There are many readily apparent holes in the arguments supporting Lilith's existence, and its existence is believed only by fringe groups; astrologers now generally use the name for the position of the actual Moon's apogee. [5]
In present-day astrology, the name Lilith or Black Moon Lilith is usually given to a point on the horoscope of the actual Moon's apogee. When considered as a point, this Lilith is sometimes defined as the second focus of the ellipse described by the Moon's orbit; the Earth is the first focus, and the apogee lies in the same approximate direction as the focus. It takes 8 years and 10 months for this point to complete a circuit through the zodiac tracking the apsidal precession. [6]

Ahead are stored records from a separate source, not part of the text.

/-! ### Memory instructions: the lanes' accesses -/
theorem memOk_hostWrite {a : Nat} {bs : List Byte} (h : s.memOk) : (s.hostWrite a bs).memOk := by
  unfold State.hostWrite
  refine memOk_each h fun t x ht => ?_
  dsimp only
  split
  · exact memOk_wake (memOk_hostBytes (memOk_hostBytes ((memOk_putLine _ _ _).trans ht))) _
  · exact memOk_wake (memOk_hostBytes ht) _
theorem memOk_readView {ag : Agent} {va : Nat} {v : View} {base off loc n : Nat} (h : s.memOk) : (s.readView ag va v base off loc n).s.memOk := by
  unfold State.readView
  split
  · extract_lets _ r1
    have h1 : r1.s.memOk := by
      unfold r1
      split
      · exact h
      · exact memOk_readSpan h
    clear_value r1
    exact h1
theorem memOk_readRegion {ag : Agent} {va rva : Nat} {p : PA} {n : Nat} (h : s.memOk) : (s.readRegion ag va rva p n).s.memOk := by
  unfold State.readRegion
  extract_lets s1
  have h1 : s1.memOk := h
  clear_value s1
  exact memOk_countAccess (memOk_logAccess ((memOk_putLine _ _ _).trans (memOk_readCheck h1 _ _ _)) _ _ _ _) _ _ _
theorem memOk_loadSpot {w : Who} {ag : Agent} {x : Spot} (h : s.memOk) : (s.loadSpot w ag x).s.memOk := by
  unfold State.loadSpot
  split
  · split
    · exact h
    · exact memOk_readAt h _ _ _ _
  · exact memOk_readView h
  · extract_lets s1
    have h1 : s1.memOk := h
    clear_value s1
    exact memOk_logAccess h1 _ _ _ _
  · exact memOk_readRegion h
  · exact h
theorem memOk_loadSpots {w : Who} {ag : Agent} {l : List Spot} (h : s.memOk) : (s.loadSpots w ag l).s.memOk :=
  memOk_fold Acc.s h (fun _ _ h' => memOk_loadSpot h')
theorem memOk_storeSpots {ag : Agent} {l : List Spot} {bs : List Byte} (h : s.memOk) : (s.storeSpots ag l bs).s.memOk := by
  unfold State.storeSpots
  refine memOk_fold (fun r : Acc × List Byte => r.1.s) h fun r x hr => ?_
  dsimp only
  split
  · split
    · exact memOk_hostWrite hr
    · exact memOk_writeAt hr _ _ _ _
  · exact hr
theorem memOk_storeView {ag : Agent} {va : Nat} {p : PA} {loc : Nat} {bs : List Byte} (h : s.memOk) : (s.storeView ag va p loc bs).s.memOk := by
  unfold State.storeView
  split
  · exact memOk_hostWrite h
  · exact memOk_writeSpan h
theorem memOk_countLoc2 {k : Nat} {l : List Spot} (h : s.memOk) : (s.countLoc2 k l).memOk := by
  unfold State.countLoc2
  split
  · exact memOk_modFibre h
  · exact h
theorem memOk_setStamp {k ts : Nat} (h : s.memOk) : (s.setStamp k ts).memOk := memOk_modFibre h
theorem memOk_sendAsks {g : Group} {asks : List PeerAsk} {probing : Bool} {upd : PortRun → PortRun} (h : s.memOk) :
    (s.sendAsks g asks probing upd).memOk :=
  memOk_putPort h
theorem memOk_takeReplies {g : Group} (h : s.memOk) : (s.takeReplies g).MemOk := by
  unfold State.takeReplies
  split
  · split
    · exact memOk_held h
    · split
      · exact memOk_putPort h
      · split
        · extract_lets s1
          have h1 : s1.memOk := by
            unfold s1
            refine memOk_each h fun t2 _ h2 => ?_
            split
            · exact memOk_setStamp h2
            · exact h2
          clear_value s1
          exact memOk_putPort h1
        · trivial
  · exact h
theorem memOk_partHere {f : Fibre} {x : MemPart} (h : s.memOk) : (s.partHere f x).s.memOk := by
  unfold State.partHere
  split
  · exact memOk_loadSpot h
  · exact memOk_storeSpots h
  · exact h
theorem memOk_runParts {g : Group} {k : Nat} {l : List MemPart} {n : Nat} {bs : List Byte} (h : s.memOk) : (State.runParts g k l s n bs).1.memOk := by
  induction l generalizing s n bs with
  | nil => exact h
  | cons x r ih =>
    unfold State.runParts
    split
    · exact h
    · split
      · exact memOk_sendAsks h
      · dsimp only
        split
        · exact (memOk_stopFor _ _).trans (memOk_partHere h)
        · exact ih (memOk_setStamp (memOk_partHere h))
theorem memOk_laneWalks {k kind : Nat} {l : List Spot} (h : s.memOk) : (s.laneWalks k kind l).1.memOk := by
  unfold State.laneWalks
  split
  · exact h
  · extract_lets _ r1
    have h1 : r1.s.memOk := memOk_fold Acc.s h (fun _ _ h' => memOk_walkLoads h')
    clear_value r1
    split
    · exact (memOk_stopFor _ _).trans h1
    · exact memOk_setStamp h1
theorem memOk_emptyFor {k reg n : Nat} (h : s.memOk) : (s.emptyFor k reg n).memOk := memOk_modFibre h
theorem memOk_issue {a : MemAct} {acts : List MemLane} {busy : List Nat} {l : List MemLane} {behind : Bool} {kept : List MemLane} (ha : a.Keeps)
    (h : s.memOk) : (a.issue acts busy l behind s kept).1.memOk := by
  induction l generalizing behind s kept with
  | nil => exact h
  | cons m r ih =>
    unfold MemAct.issue
    split
    · exact ih (memOk_emptyFor h)
    · split
      next e => exact ih (memOk_emptyFor (memOk_of_fst (memOk_laneWalks h) e))
      next e =>
        have ht := memOk_of_fst (memOk_laneWalks h) e
        split
        · exact ih (memOk_emptyFor h)
        · split
          next e => exact ih (memOk_of_some (ha _ _ _ _ ht) e)
          next => exact h
theorem memOk_runIssue {g : Group} {a : MemAct} {i : Instr} {acts todo : List MemLane} {fin : State → Group → List MemLane → State} (h : s.memOk)
    (ha : a.Keeps) (hfin : ∀ t g l, t.memOk → (fin t g l).memOk) : (s.runIssue g a i acts todo fin).memOk := by
  unfold State.runIssue
  split
  next e => exact hfin _ _ _ (memOk_of_fst (memOk_issue ha h) e)
  next e =>
    have ht := memOk_of_fst (memOk_issue ha h) e
    dsimp only
    split
    · exact hfin _ _ _ ht
    · exact memOk_putPort ht
theorem memOk_runRoom {g : Group} {a : MemAct} {n : Nat} {fin : State → Group → List MemLane → State} (h : s.memOk) (ha : a.Keeps)
    (hfin : ∀ t g l, t.memOk → (fin t g l).memOk) : (s.runRoom g a n fin).memOk := by
  unfold State.runRoom
  split
  · exact hfin _ _ _ h
  · have ht {l : List MemLane} {j : MemJob} := memOk_issue (acts := j.acts) (busy := []) (l := l) (behind := true) (kept := []) ha h
    dsimp only
    split
    · exact hfin _ _ _ ht
    · exact memOk_held (show State.memOk { (a.issue _ _ _ _ _ _).1 with jobs := _ } = true from ht)
theorem memOk_lane {a : MemAct} {g : Group} {acts : List MemLane} {first : Bool} {m : MemLane} (ha : a.Keeps) (h : s.memOk) :
    (a.lane g acts first s m).1.memOk := by
  unfold MemAct.lane
  dsimp only
  have hw : ∀ n : Nat, (if n = 0 then s.laneWalks m.key 0 m.spots else (s, false)).1.memOk := fun n => by
    split
    · exact memOk_laneWalks h
    · exact h
  split
  next e => exact memOk_of_fst (hw _) e
  next e =>
    have h1 := memOk_of_fst (hw _) e
    split
    · split
      next e => exact memOk_of_fst (memOk_runParts h1) e
      next e =>
        have h2 := memOk_of_fst (memOk_runParts h1) e
        split
        next e => exact memOk_of_some (ha _ _ _ _ h2) e
        next => exact h2
    · split
      next e => exact memOk_of_some (ha _ _ _ _ h1) e
      next => exact h1
theorem memOk_lanes {a : MemAct} {g : Group} {acts l : List MemLane} {first : Bool} {done : List Nat} (ha : a.Keeps) (h : s.memOk) :
    (a.lanes g acts l first s done).1.memOk := by
  induction l generalizing first s done with
  | nil => exact h
  | cons m r ih =>
    unfold MemAct.lanes
    split
    next e => exact ih (memOk_of_fst (memOk_lane ha h) e)
    next e => exact memOk_of_fst (memOk_lane ha h) e
theorem memOk_keepDone {g : Group} {done : List Nat} (h : s.memOk) : (s.keepDone g done).memOk := by
  unfold State.keepDone
  split
  · exact h
  · exact memOk_held (memOk_putPort h)
theorem memOk_runHeld {g : Group} {a : MemAct} {acts todo : List MemLane} {fin : State → Group → List MemLane → State} (h : s.memOk) (ha : a.Keeps)
    (hfin : ∀ t g l, t.memOk → (fin t g l).memOk) : (s.runHeld g a acts todo fin).memOk := by
  unfold State.runHeld
  split
  next e => exact hfin _ _ _ (memOk_of_fst (memOk_lanes ha h) e)
  next e => exact memOk_keepDone (memOk_of_fst (memOk_lanes ha h) e)
theorem memOk_memRun {g : Group} {k : MemKind} (h : s.memOk) (hk : k.Keeps) : (s.memRun g k).memOk := by
  unfold State.memRun
  split
  · exact hk.again _ _ _ h
  · split
    next e => exact holds_of_eq (P := PeerOut.MemOk) (memOk_takeReplies h) e
    next => exact memOk_groupFault h
    next e =>
      have ht := holds_of_eq (P := PeerOut.MemOk) (memOk_takeReplies h) e
      exact memOk_ite (memOk_stalled ht) (memOk_ite (memOk_sendAsks ht) (memOk_ite (memOk_groupFault ht)
        (memOk_ite (memOk_held ht) (hk.act _ _ _ _ (memOk_putFibres ht)))))
theorem memOk_runMem {op : Nat} {o : GOp} {i : Instr} {suppress : Bool} {check : State → Fibre → Plan}
    {joint : State → List MemLane → List (Nat × FaultInfo)} {a : MemAct} {after : State → Group → List MemLane → State} (h : s.memOk) (ha : a.Keeps)
    (hafter : ∀ t g l, t.memOk → (after t g l).memOk) : Out.MemOk (runMem op o s i suppress check joint a after) := by
  unfold runMem
  split
  · have hfin : ∀ (t : State) (g : Group) (l : List MemLane), t.memOk → ((after t g l).goOn g).memOk := fun t g l ht => memOk_goOn (hafter t g l ht)
    exact memOk_memRun h { act := fun t g acts todo ht => memOk_runIssue ht ha hfin, again := fun t g n ht => memOk_runRoom ht ha hfin }
  · trivial
theorem memOk_fillFor {k op reg : Nat} {vals : List Word} {loc2 : optParam Bool false} (h : s.memOk) : (s.fillFor k op reg vals loc2).memOk := by
  unfold State.fillFor
  split
  · exact h
  · extract_lets s1
    have h1 : s1.memOk := memOk_putFibre h
    clear_value s1
    exact h1
theorem memOk_fillInto {k frame op reg : Nat} {vals : List Word} {loc2 : optParam Bool false} (h : s.memOk) :
    (s.fillInto k frame op reg vals loc2).memOk := by
  unfold State.fillInto
  split
  · exact h
  · split
    · exact memOk_fillFor h
    · exact h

L. Ron Hubbard, the founder of Scientology, proposed as part of his cosmology a Galactic Confederacy which consisted of 26 stars and 76 planets including Earth, which was then known as "Teegeeack". [7] [8] One planet in the Scientology doctrine is known as Helatrobus. [9] [10] [11]
Ummo (IPA: [ˈumo] ) is a hypothetical planet believed to be located in the Constellation Virgo. Ummo and its civilisation are described in a decades-long series of claims that aliens from the planet Ummo were communicating with people on the Earth. Most Ummo information was in the form of detailed documents and letters [12] sent to various esoteric groups or UFO enthusiasts. The Ummo affair was subject to much mainstream attention in France and Spain during the 1960s and a degree of interest remains regarding the subject. Ummoism is the term used to define different groups interested in the study of the ideas and concepts presented in the Ummo letters [13] ). The culprit (or culprits) is unknown, but José Luis Jordán Peña has claimed responsibility for writing the letters and instigating Ummoism, [14] leading many to think that Ummo could be an elaborate hoax. However, twenty years ago, there were still a few small groups of devotees, such as "a strange Bolivian cult called the Daughters of Ummo". [15]

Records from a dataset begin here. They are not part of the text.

-- ==== Sys2Proof/Syntax.lean ====
section
/-!
DEFINITION. The commands of the device: one constructor of `Instr` per row of the table of operations and events, and
the types of their operands.  An operand is what the happening brings from outside the device: a written value, a
frame's bytes, a pin level, a converter code, the bytes a memory answers.
-/

namespace Sys2Proof

/-- A port of the device: P and Q of a cell, a hub's string end by string, the mate port (R27, R28). -/
inductive Port where
  | p
  | q
  | str (s : Nat)
  | mate
  deriving DecidableEq, Repr

/-- How a frame ended: with a terminate block, or cut by an error control block (R86, R100). -/
inductive Tail where
  | normal
  | stomped
  deriving DecidableEq, Repr

/-- A frame as a receiving PHY hands it over (R84, R86). -/
structure RxFrame where
  /-- The port it arrived on. -/
  port : Port
  /-- The lane index of that port, for the per-lane counters. -/
  lane : Nat
  /-- Bytes 0x00 to the last CRC byte, as received. -/
  bytes : List Byte
  tail : Tail
  /-- STIME of the last block, in fractions (R86). -/
  atEnd : Nat
  /-- LTIME of the first block, in fractions (R62). -/
  ltFirst : Nat
  /-- STIME of the first block, in fractions (R64). -/
  stFirst : Nat
  deriving DecidableEq, Repr

/-- Who makes a register access (R383, R392). -/
inductive Origin where
  | app
  | safetyPair
  | host
  | debug
  deriving DecidableEq, Repr

/-- One sample of a dual-rail pair (R333). -/
inductive Rail where
  | ok
  | err
  | undecided
  deriving DecidableEq, Repr

/-- A sensed level of an input with a hysteresis band (R228, R221, R365, R528). -/
inductive Level where
  | low
  | band
  | high
  deriving DecidableEq, Repr


/-- What one safety-input channel did in a safety tick: its level at the evaluation, and whether it held that level through
the whole tick (R365). -/
structure SafPin where
  level : Level
  steady : Bool
  deriving DecidableEq, Repr

/-- What the boot ROM reads of one flash slot: its header and its payload, none where the flash does not answer or a read
fails twice (R456 to R458). -/
structure FlashSlot where
  header : Option (List Byte)
  payload : Option (List Byte)
  deriving DecidableEq, Repr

Jacques Vallée has said that the author(s) of the Ummo documents might be a real-world analogue of the fictional creators of Borges' "Tlön, Uqbar, Orbis Tertius". [16] Historian Mike Dash writes that Ummoism began on 6 February 1966, in Madrid. On that day, Jordán Peña claimed to have had a close encounter of the first kind when he saw "an enormous circular object with three legs and, on its underside, a curious symbol: three vertical lines joined by a horizontal bar. The two exterior lines curved outward at the edges, which made the pictogram resemble the alchemical sign for the planet Uranus." (Dash, 299) Peña's report generated a fair amount of excitement, but it was only the beginning. Not long afterwards, a Madrid author of a UFO book received several photographs in an anonymous mailing. The photos were of a craft similar to the one reported by Peña, and bearing the same symbol. Within a few weeks, "a leading Spanish contactee named Fernando Sesma Manzano became involved when he began receiving lengthy, typewritten documents which purported to come from a spacefaring race called the Ummites." (Dash, 299)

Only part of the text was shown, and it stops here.